[Stored data entries]

/-- The footprints by kind (R262). -/
def wants (c : Card) : List Want :=
  match cardKind c with
  | 1 => [.buf false [2], .none, .none, .none]
  | 2 => [.buf false [3], .buf false [2], .buf true [4], if bitOf (quad c 6) 32 then .buf true [3] else .none]
  | 3 => if cardOut c then [.mem true, .buf false [1, 3, 4], .none, .none]
    else [.mem false, .buf true [1, 2, 3, 4], .none, .none]
  | 4 => [.mem false, .buf true [2], .none, .none]
  | 5 => [.mem true, .buf false [1, 3, 4], .none, .none]
  | 6 => [.buf false [1, 3, 4], .buf true [1, 2, 3, 4], .none, .none]
  | 7 => if cardOut c then [.mem true, .buf false [1, 3, 4], .none, .none]
    else [.mem false, .buf true [1, 2, 3, 4], .none, .none]
  | _ => [.none, .none, .none, .none]

/-- A card of a matrix kind. -/
def isMatrixKind (k : Nat) : Bool := k = 1 || k = 2

/-- The engine of a kind may read or write buffer `b` (R184; the copy engine also reads ABUF, R257, R262).
Log 41: DEDUCED, unsafe. -/
def engineMay (kind : Nat) (w : Bool) (b : Nat) : Bool :=
  if isMatrixKind kind then (if w then b = 3 || b = 4 else b = 2 || b = 3 || b = 4)
  else if w then true else b = 1 || b = 3 || b = 4

/-- A footprint is what R262 wants. A buffer that R184 keeps from the engine is left to the dispatch check
(R275 step 3).
Log 41: DEDUCED, unsafe. -/
def wantMet (kind : Nat) (want : Want) (f : Foot) : Bool :=
  match want, f with
  | .none, .none => true
  | .mem w, .mem w' _ _ => w == w'
  | .buf w bs, .buf w' b _ _ => w == w' && (bs.contains b || !engineMay kind w b)
  | _, _ => false

/-- The ctl word keeps R260. -/
def ctlOk (c : Card) : Bool :=
  let k := cardKind c
  let ctl := quad c 0
  1 ≤ k && k ≤ 7 && bitsOf ctl 48 0 = 0 &&
    (k = 2 || cardRnd c = 0) && (k = 2 || k = 5 || (!cardFzi c && !cardFzo c && !cardSat c))

/-- The header of a card is faulty (R277).
Log 41: DEDUCED, unsafe. -/
def headerFault (c : Card) : Bool :=
  let feet := (List.range 4).map fun i => footOf (quad c (2 + i))
  !ctlOk c || feet.any (·.isNone) ||
    !((wants c).zip (cardFeet c)).all (fun p => wantMet (cardKind c) p.1 p.2) ||
    ((cardFeet c).any Foot.isMem != (quad c 1 != 0))

/-- Two footprints conflict (R280); `same` says that the tokens of their cards carry one index. -/
def footsConflict (same : Bool) (a b : Foot) : Bool :=
  (a.writes || b.writes) && a.start < b.start + b.len && b.start < a.start + a.len &&
    match a, b with
    | .buf _ x _ _, .buf _ y _ _ => x == y
    | .mem _ _ _, .mem _ _ _ => same
    | _, _ => false

/-- Two cards conflict (R280). -/
def cardsConflict (a b : Card) : Bool :=
  let same := bitsOf (quad a 1) 63 52 = bitsOf (quad b 1) 63 52
  (cardFeet a).any fun f => (cardFeet b).any fun g => footsConflict same f g

/-! ### Ranges (R263) -/

/-- The lowest offset and the highest, plus one, that a nest of (count, stride) levels reaches from `base`
with an innermost run of `n` bytes. -/
def nestRange (base : Int) (n : Nat) (levels : List (Nat × Int)) : Int × Int :=
  levels.foldl (fun (lo, hi) p =>
    let d : Int := ((p.1 - 1 : Nat) : Int) * p.2
    (lo + min 0 d, hi + max 0 d)) (base, base + n)

/-- A range lies inside a footprint. -/
def Foot.covers (f : Foot) (r : Int × Int) : Bool :=
  (f.start : Int) ≤ r.1 && r.2 ≤ (f.start : Int) + f.len

/-- Two footprints of one card name one buffer, intersect, and one is written (R263). -/
def selfConflict (c : Card) : Bool :=
  let l := cardFeet c
  (List.range 4).any fun i => (List.range 4).any fun j =>
    i < j && footsConflict true (l.getD i .none) (l.getD j .none)

/-! ### Matrix cards (R264 to R266) -/

/-- The weight formats (R65): f8e4, f8e5, dy8, bf16. -/
def isWeightFmt (t : Nat) : Bool := t = 2 || t = 3 || t = 4 || t = 5

/-- Output columns of a weight format (R65). -/
def colsOf (wfmt : Nat) : Nat := if wfmt = 5 then 256 else 128

/-- Bytes of a weight image (R264).
Log 40: DEDUCED, unsafe. -/
def imageBytes (wfmt : Nat) : Nat :=
  if wfmt = 5 then 67584 else if wfmt = 2 then 65536 else 33792

/-- Cycles of a shadow load (R242). -/
def loadCycles (wfmt : Nat) : Nat := if wfmt = 5 then 132 else if wfmt = 2 then 128 else 66

/-- An activation format pairs with a weight format (R65). -/
def pairs (afmt wfmt : Nat) : Bool := if wfmt = 2 then afmt = 2 else afmt = 3 || afmt = 4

Your instructions: With nothing added or dropped, reproduce all the data exactly.

Written solution:
/-- The footprints by kind (R262). -/
def wants (c : Card) : List Want :=
  match cardKind c with
  | 1 => [.buf false [2], .none, .none, .none]
  | 2 => [.buf false [3], .buf false [2], .buf true [4], if bitOf (quad c 6) 32 then .buf true [3] else .none]
  | 3 => if cardOut c then [.mem true, .buf false [1, 3, 4], .none, .none]
    else [.mem false, .buf true [1, 2, 3, 4], .none, .none]
  | 4 => [.mem false, .buf true [2], .none, .none]
  | 5 => [.mem true, .buf false [1, 3, 4], .none, .none]
  | 6 => [.buf false [1, 3, 4], .buf true [1, 2, 3, 4], .none, .none]
  | 7 => if cardOut c then [.mem true, .buf false [1, 3, 4], .none, .none]
    else [.mem false, .buf true [1, 2, 3, 4], .none, .none]
  | _ => [.none, .none, .none, .none]

/-- A card of a matrix kind. -/
def isMatrixKind (k : Nat) : Bool := k = 1 || k = 2

/-- The engine of a kind may read or write buffer `b` (R184; the copy engine also reads ABUF, R257, R262).
Log 41: DEDUCED, unsafe. -/
def engineMay (kind : Nat) (w : Bool) (b : Nat) : Bool :=
  if isMatrixKind kind then (if w then b = 3 || b = 4 else b = 2 || b = 3 || b = 4)
  else if w then true else b = 1 || b = 3 || b = 4

/-- A footprint is what R262 wants. A buffer that R184 keeps from the engine is left to the dispatch check
(R275 step 3).
Log 41: DEDUCED, unsafe. -/
def wantMet (kind : Nat) (want : Want) (f : Foot) : Bool :=
  match want, f with
  | .none, .none => true
  | .mem w, .mem w' _ _ => w == w'
  | .buf w bs, .buf w' b _ _ => w == w' && (bs.contains b || !engineMay kind w b)
  | _, _ => false

/-- The ctl word keeps R260. -/
def ctlOk (c : Card) : Bool :=
  let k := cardKind c
  let ctl := quad c 0
  1 ≤ k && k ≤ 7 && bitsOf ctl 48 0 = 0 &&
    (k = 2 || cardRnd c = 0) && (k = 2 || k = 5 || (!cardFzi c && !cardFzo c && !cardSat c))

/-- The header of a card is faulty (R277).
Log 41: DEDUCED, unsafe. -/
def headerFault (c : Card) : Bool :=
  let feet := (List.range 4).map fun i => footOf (quad c (2 + i))
  !ctlOk c || feet.any (·.isNone) ||
    !((wants c).zip (cardFeet c)).all (fun p => wantMet (cardKind c) p.1 p.2) ||
    ((cardFeet c).any Foot.isMem != (quad c 1 != 0))

/-- Two footprints conflict (R280); `same` says that the tokens of their cards carry one index. -/
def footsConflict (same : Bool) (a b : Foot) : Bool :=
  (a.writes || b.writes) && a.start < b.start + b.len && b.start < a.start + a.len &&
    match a, b with
    | .buf _ x _ _, .buf _ y _ _ => x == y
    | .mem _ _ _, .mem _ _ _ => same
    | _, _ => false

/-- Two cards conflict (R280). -/
def cardsConflict (a b : Card) : Bool :=
  let same := bitsOf (quad a 1) 63 52 = bitsOf (quad b 1) 63 52
  (cardFeet a).any fun f => (cardFeet b).any fun g => footsConflict same f g

/-! ### Ranges (R263) -/

/-- The lowest offset and the highest, plus one, that a nest of (count, stride) levels reaches from `base`
with an innermost run of `n` bytes. -/
def nestRange (base : Int) (n : Nat) (levels : List (Nat × Int)) : Int × Int :=
  levels.foldl (fun (lo, hi) p =>
    let d : Int := ((p.1 - 1 : Nat) : Int) * p.2
    (lo + min 0 d, hi + max 0 d)) (base, base + n)

/-- A range lies inside a footprint. -/
def Foot.covers (f : Foot) (r : Int × Int) : Bool :=
  (f.start : Int) ≤ r.1 && r.2 ≤ (f.start : Int) + f.len

/-- Two footprints of one card name one buffer, intersect, and one is written (R263). -/
def selfConflict (c : Card) : Bool :=
  let l := cardFeet c
  (List.range 4).any fun i => (List.range 4).any fun j =>
    i < j && footsConflict true (l.getD i .none) (l.getD j .none)

/-! ### Matrix cards (R264 to R266) -/

/-- The weight formats (R65): f8e4, f8e5, dy8, bf16. -/
def isWeightFmt (t : Nat) : Bool := t = 2 || t = 3 || t = 4 || t = 5

/-- Output columns of a weight format (R65). -/
def colsOf (wfmt : Nat) : Nat := if wfmt = 5 then 256 else 128

/-- Bytes of a weight image (R264).
Log 40: DEDUCED, unsafe. -/
def imageBytes (wfmt : Nat) : Nat :=
  if wfmt = 5 then 67584 else if wfmt = 2 then 65536 else 33792

/-- Cycles of a shadow load (R242). -/
def loadCycles (wfmt : Nat) : Nat := if wfmt = 5 then 132 else if wfmt = 2 then 128 else 66

/-- An activation format pairs with a weight format (R65). -/
def pairs (afmt wfmt : Nat) : Bool := if wfmt = 2 then afmt = 2 else afmt = 3 || afmt = 4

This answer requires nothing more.